[ Question ]

Positive Feedback -> Optimization?

by johnswentworth1 min read16th Mar 20206 comments


Ω 8

Crossposted from the AI Alignment Forum. May contain more technical jargon than usual.

When I imagine the beginnings of life on earth, I imagine a handful of molecules which just-so-happen to catalyze reactions which produce more of those same molecules. The more of molecule X there is, the more molecule X is produced. The chemical kinetic equations contain a positive feedback loop (aka instability).
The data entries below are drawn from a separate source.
/-- `Effect s i t`: `t` is `s` after a change that command `i` can make. One constructor per kind of change; a value of which no invariant
depends (a count, a result, a log bit) is left open. `exec_effect` ties it to `exec`. -/
inductive Effect (s : State) : Instr → State → Prop
  /-- nothing changes: `NOP`, `PRERENDER`, and a gated or dropped command -/
  | idle (i : Instr) : Effect s i s
  | drawen (b : Bool) : Effect s (.drawen b) (s.setDrawEn b)
  | postrender (img : List Word) (k : Nat) (himg : img.length = s.fb.length) :
      Effect s .postrender (((s.addPresent img).setDraws k).setSc 0)
  | clear (c : BitVec 24) (v : Byte) : Effect s (.clear c) (s.setFb (List.replicate (s.cfg.swidth * s.cfg.sheight) v))
  | camera (x y : Word) : Effect s (.camera x y) (s.setCam (fixOf x) (fixOf y))
  /-- `STILE` -/
  | tile {i : Instr} (tex : TexRef) (l : Bool) (hi : i.opcode = 0x20) (htex : ∀ v, tex = some v → View.inside s v) :
      Effect s i { s with logNf := l, ns := { s.ns with tex := tex } }
  | sorigin (x y : Word) : Effect s (.sorigin x y) (s.setNs { s.ns with ox := fixOf x, oy := fixOf y })
  | sflip (h v : Bool) : Effect s (.sflip h v) (s.setNs { s.ns with flipH := h, flipV := v })
  | sscale (h v : Word) : Effect s (.sscale h v) (s.setNs { s.ns with scaleH := fixOf h, scaleV := fixOf v })
  | srot (deg : Word) : Effect s (.srot deg) (s.setNs { s.ns with rot := fixOf deg })
  | sclear : Effect s .sclear (s.setNs .default)
  /-- `SDRAW` and `SBOX`, counted within the budget -/
  | drawn {i : Instr} (fb : List Byte) (k n : Nat) (hi : i.opcode = 0x26 ∨ i.opcode = 0x27) (hfb : fb.length = s.fb.length)
      (hn : BudgetOk s → n ≤ s.cfg.numSprites) : Effect s i (((s.setFb fb).setDraws k).setSc n)
  /-- `FDRAW` and `MDRAW`, which have no budget -/
  | painted {i : Instr} (fb : List Byte) (k : Nat) (hi : i.opcode = 0x34 ∨ i.opcode = 0x54) (hfb : fb.length = s.fb.length) :
      Effect s i ((s.setFb fb).setDraws k)
  | fnt (name : Bytes) (f : Option Nat) (l : Bool) (r : Int) (hf : ∀ k, f = some k → k < s.font.length) :
      Effect s (.fnt name) ({ s with logNf := l, nt := { s.nt with font := f } }.setResult r)
  | falign (x y : Word) : Effect s (.falign x y) (s.setNt { s.nt with alignX := fixOf x, alignY := fixOf y })
  | fcolor (c : BitVec 24) (v : Byte) : Effect s (.fcolor c) (s.setNt { s.nt with color := v })
  | fclear : Effect s .fclear (s.setNt .default)
  | tmap (name : Bytes) (l : Bool) (r : Int) : Effect s (.tmap name) ({ s with logNf := l }.setResult r)
  | tmode (v : Word) : Effect s (.tmode v) (s.setTmode (tileSizeOr (intOf v)))
  | mmode (v : Word) : Effect s (.mmode v) (s.setGrid { s.grid with mode := gridMode (intOf v) })
  /-- `MFILL` -/
  | mfill {i : Instr} (cells : List TexRef) (l : Bool) (hi : i.opcode = 0x51) (hlen : cells.length = s.grid.cells.length)
      (hcells : ∀ v, some v ∈ cells → some v ∈ s.grid.cells ∨ IsGridCell s v) :
      Effect s i { s with logNf := l, grid := { s.grid with cells := cells } }
  | mscroll (x y : Word) : Effect s (.mscroll x y) (s.setGrid { s.grid with sx := intOf x, sy := intOf y })
  | mclear : Effect s .mclear (s.setGrid { s.grid with cells := List.replicate (s.cfg.gw * s.cfg.gh) none })
  /-- `PALPUSH` and `PALPUSHRGB` -/
  | palpush {i : Instr} (l : List Word) (o : Bool) (r : Int) (hi : i.opcode = 0x60 ∨ i.opcode = 0x61)
      (hpal : Palettized (fun _ => False) s { s with pal := s.pal ++ l, palOvf := o }) :
      Effect s i ({ s with pal := s.pal ++ l, palOvf := o }.setResult r)
  /-- `RESULT` alone: `PALINDEX`, `PALCOLOR`, and a rejected load -/
  | answer {i : Instr} (r : Int) (hi : i.opcode = 0x62 ∨ i.opcode = 0x63 ∨ i.opcode = 0x70 ∨ i.opcode = 0x71) : Effect s i (s.setResult r)
  | palupdate : Effect s .palupdate (s.setLut s.pal)
  | loadtm (base w h cell : Word) (name : Bytes) (l : List Word) (o : Bool) (m : Memory) (k : Nat) (r : Int) (a : Nat)
      (hok : loadOk (intOf base) (intOf w) (intOf h) s = true)
      (hpal : Palettized (loadBytes base w h) s { s with pal := s.pal ++ l, palOvf := o, texmem := m, draws := k }) :
      Effect s (.loadtm base w h cell name)
        (({ s with pal := s.pal ++ l, palOvf := o, texmem := m, draws := k, tm := s.tm ++ [loadEntry base w h cell name] }.setResult r).setAux a)
  | loadfnt (fid : Word) (name : Bytes) (r : Int) (hroom : s.font.length < s.cfg.fontMax) :
      Effect s (.loadfnt fid name) ((s.setFont (s.font ++ [{ name := name, fid := intOf fid }])).setResult r)

end Sys2Proof.Machine
end

section
/-! SUPPORT. What the operations of the commands give: operands in range, views inside their images, legal grid cells, palettizing. -/

namespace Sys2Proof.Machine

/-! ## Values of operands -/

theorem isS32_toInt (w : Word) : isS32 w.toInt := ⟨BitVec.le_toInt w, BitVec.toInt_lt⟩

theorem isS32_zero : isS32 0 := by norm_num [isS32]

theorem isS32_fixOne : isS32 fixOne := by norm_num [isS32, fixOne]

theorem tileSizeOr_mem (v : Int) : (tileSizeOr v : Int) ∈ tileSizes := by
  unfold tileSizeOr
  split
  · rename_i h
    have : 0 ≤ v := by simp only [tileSizes, List.mem_cons, List.not_mem_nil, or_false] at h; omega
    rwa [Int.toNat_of_nonneg this]
  · decide

theorem gridMode_mem (v : Int) : gridMode v ∈ [1, 2, 4, 8] := by
  unfold gridMode
  split_ifs <;> decide

/-! ## Views -/

theorem tileView_inside {s : State} {k : Nat} {e : TmEntry} {i j : Int} {w h : Fix} {cs : Nat} {v : View} (he : s.tm[k]? = some e)
    (hi : 0 ≤ i) (hj : 0 ≤ j) (hv : tileView k e i j w h cs = some v) : View.inside s v := by
  have hx : 0 ≤ i * cs := Int.mul_nonneg hi (Int.natCast_nonneg cs)
  have hy : 0 ≤ j * cs := Int.mul_nonneg hj (Int.natCast_nonneg cs)
  unfold tileView at hv
  dsimp only at hv
  split at hv
  · cases hv
  · cases hv
    refine ⟨e, he, hx, hy, ?_⟩
    dsimp only
    omega

/-- A tile got by `GetTile` lies inside its image (R146). -/
theorem getTile_inside {k i j : Int} {w h : Fix} {cs : Nat} {s : State} {v : View} (hv : (getTile k i j w h cs s).1 = some v) :
    View.inside s v := by
  unfold getTile at hv
  split at hv
  · cases hv
  · rename_i e he
    split at hv
    · rename_i hr
      obtain ⟨hi, -, hj, -⟩ := hr
      have hk : s.tm[k.toNat]? = some e := by
        unfold tmAt at he
        split at he
        · exact he
        · cases he
      exact tileView_inside hk hi hj hv
    · cases hv

/-- A registered tilemap's image number is below the number of images. -/
theorem lt_of_tmAt_isSome {k : Int} {s : State} (h : (tmAt k s).isSome = true) : k.toNat < s.tm.length := by
  unfold tmAt at h
  split at h
  · simpa using h
  · cases h

/-! ## The grid -/

/-- `t` is `s` after writes of legal views or `EMPTY` to cells of the grid. -/
def CellsOnly (s t : State) : Prop :=
  ∃ cells, t = s.setGrid { s.grid with cells := cells } ∧ cells.length = s.grid.cells.length ∧
    ∀ v, some v ∈ cells → some v ∈ s.grid.cells ∨ IsGridCell s v

theorem CellsOnly.refl (s : State) : CellsOnly s s := ⟨s.grid.cells, rfl, rfl, fun _ h => .inl h⟩

theorem CellsOnly.trans {s t u : State} (h : CellsOnly s t) (g : CellsOnly t u) : CellsOnly s u := by
  obtain ⟨c, rfl, hl, hc⟩ := h
  obtain ⟨d, rfl, gl, gc⟩ := g
  exact ⟨d, rfl, gl.trans hl, fun v hv => (gc v hv).elim (hc v) .inr⟩

theorem CellsOnly.gridPut {gx gy : Int} {t : TexRef} {s : State} (ht : ∀ v, t = some v → IsGridCell s v) :
    CellsOnly s (gridPut gx gy t s) := by
  obtain ⟨cells, e, hl, hc⟩ := gridPut_state gx gy t s
  exact ⟨cells, e, hl, fun v hv => (hc _ hv).imp id fun h => ht v h.symm⟩

theorem CellsOnly.fillCell {x y id i j : Int} {valid : Bool} {f : FillStep} {s : State} (hid : valid = true → id.toNat < s.tm.length) :
    CellsOnly s (fillCell x y id i j valid f s) := by
  refine CellsOnly.gridPut fun v hv => ?_
  split at hv
  · rename_i h
    cases hv
    exact ⟨rfl, rfl, hid h⟩
  · cases hv

/-- `MFILL` writes legal cells, and logs an unregistered tilemap (R165, R173). -/
theorem fill_cellsOnly (x y id i j w h : Int) (s : State) : ∃ l, CellsOnly { s with logNf := l } (fill x y id i j w h s) := by
  obtain ⟨l, hl⟩ : ∃ l, (if (tmAt id s).isSome = true then s else logNotFound s) = { s with logNf := l } := by
    split
    · exact ⟨s.logNf, rfl⟩
    · exact ⟨true, rfl⟩
  refine ⟨l, ?_⟩
  unfold fill
  dsimp only
  rw [hl]
  refine List.foldlRecOn (motive := CellsOnly { s with logNf := l }) _ _ (CellsOnly.refl _) fun t ht f _ => ht.trans (CellsOnly.fillCell fun hv => ?_)
  obtain ⟨c, rfl, -⟩ := ht
  exact lt_of_tmAt_isSome hv

/-! ## Presenting -/

theorem lutImage_length (lut : List Word) (vs : List Byte) (k : Nat) : (lutImage lut vs k).1.length = vs.length := by
  induction vs generalizing k with
  | nil => rfl
  | cons v vs ih => exact congrArg (· + 1) (ih _)

/-! ## The palettizer's invariants -/

section Palettized
variable {A : Nat → Prop} {s t : State}

theorem Palettized.paletteOk (h : Palettized A s t) (hp : PaletteOk s) : PaletteOk t := by
  obtain ⟨l, o, m, k, rfl, -, hn, hc, -⟩ := h
  obtain ⟨h0, hd, hl, hz, hpre⟩ := hp
  exact ⟨by simp [List.head?_append, h0], hn hd, hc hl, hz, hpre.trans (List.prefix_append _ _)⟩

theorem Palettized.texmemOk (h : Palettized A s t) (hA : ∀ a, A a → a < s.cfg.texmemBytes) (ht : TexmemOk s) : TexmemOk t := by
  obtain ⟨l, o, m, k, rfl, -, -, -, hw, hm, -⟩ := h
  exact ⟨hw ht.1, fun c hc => (hm c hc).elim (hA _) (ht.2 c)⟩

theorem Palettized.texByte (h : Palettized A s t) {a : Nat} (ha : ¬ A a) : t.texByte a = s.texByte a := by
  obtain ⟨l, o, m, k, -, -, -, -, -, -, hb⟩ := h
  exact hb a ha

end Palettized

/-- What R133's checks say of the operands. -/
theorem loadOk_iff {base w h : Int} {s : State} :
    loadOk base w h s = true ↔
      0 ≤ base ∧ base % 4 = 0 ∧ 1 ≤ w ∧ 1 ≤ h ∧ base + 4 * w * h ≤ s.cfg.texmemBytes ∧ s.tm.length < s.cfg.tmMax := by
  simp [loadOk, and_assoc]

/-- The operands of an accepted load are what their natural numbers are (R133). -/
theorem loadOk_toNat {base w h : Int} {s : State} (hok : loadOk base w h s = true) :
    (base.toNat : Int) = base ∧ (w.toNat : Int) = w ∧ (h.toNat : Int) = h := by
  obtain ⟨hb, -, hw, hh, -⟩ := loadOk_iff.mp hok
  omega

end Sys2Proof.Machine
end

section
/-! SUPPORT. Each command ends in a next state, by an effect of its own. -/

namespace Sys2Proof.Machine

section Effect
variable {s t : State} {i : Instr}

/-- R101: a gated command has its effect or none. -/
theorem Effect.gated {f : State → State} (h : Effect s i (f s)) : Effect s i (gated f s) := by
  unfold Machine.gated
  split
  · exact h
  · exact .idle i

theorem Effect.present : Effect s .postrender ((present s).setSc 0) := .postrender _ _ (lutImage_length s.lut s.fb s.draws)

theorem Effect.setTile {k x y : Int} {w h : Fix} (hi : i.opcode = 0x20) : Effect s i (setTile k x y w h s) := by
  unfold Machine.setTile
  dsimp only
  have htex : ∀ v, (getTile k x y w h s.tmode s).1 = some v → View.inside s v := fun v => getTile_inside
  rcases getTile_state k x y w h s.tmode s with e | e <;> rw [e]
  · exact .tile _ s.logNf hi htex
  · exact .tile _ true hi htex

theorem Effect.drawSprite {x y : Fix} (hi : i.opcode = 0x26 ∨ i.opcode = 0x27) : Effect s i (drawSprite x y s) := by
  unfold Machine.drawSprite
  split
  · rename_i hlt
    obtain ⟨fb, k, e, hfb⟩ := spriteRaster_picture s.ns.tex (placement x y s) s
    rw [e]
    exact .drawn fb k (s.sc + 1) hi hfb fun _ => hlt
  · exact .idle i

theorem Effect.drawBox {x y w h : Int} (hi : i.opcode = 0x26 ∨ i.opcode = 0x27) : Effect s i (drawBox x y w h s) := by
  obtain ⟨hn, fb, k, e, hfb⟩ := nineSlice_spec s.ns.tex x y w h (s.cfg.numSprites - s.sc) s
  unfold Machine.drawBox
  dsimp only
  rw [e]
  refine .drawn fb k _ hi hfb fun hb => ?_
  unfold BudgetOk at hb
  simp only [State.setDraws_sc, State.setFb_sc]
  omega

theorem Effect.ofPicture (hi : i.opcode = 0x34 ∨ i.opcode = 0x54) (h : PictureOnly s t) : Effect s i t := by
  obtain ⟨fb, k, rfl, hfb⟩ := h
  exact .painted fb k hi hfb

theorem execFnt_effect (name : Bytes) : ∃ t, execFnt name s = .next t ∧ Effect s (.fnt name) t := by
  refine ⟨_, rfl, ?_⟩
  split
  · rename_i k hk
    refine .fnt name (some k) s.logNf k fun j hj => ?_
    cases hj
    exact (List.findIdx?_eq_some_iff_getElem.mp hk).1
  · exact .fnt name none true (-1) nofun

theorem execTmap_effect (name : Bytes) : ∃ t, execTmap name s = .next t ∧ Effect s (.tmap name) t := by
  refine ⟨_, rfl, ?_⟩
  split
  · exact .tmap name s.logNf _
  · exact .tmap name true (-1)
There might also be other molecules which catalyze their own production. If Y catalyzes its own production more efficiently than X, then we eventually expect to see more Y than X. Still at the level of chemical kinetics, we’d say that the equations contain multiple positive feedback loops, and the feedback loop for Y has a faster doubling time than that for X.

We haven’t used the word “fitness” here at all. We’re quite literally talking about eigenvalues of a matrix (i.e. the Jacobian of the kinetic equations of the chemical system) - those are what determine the relevant doubling times, at least close to ambient steady-state concentrations. As we move away from ambient concentrations, the math will get a bit more complicated, but the qualitative idea remains: we’re talking about positive feedback loops, without any explicit mention of fitness or optimization.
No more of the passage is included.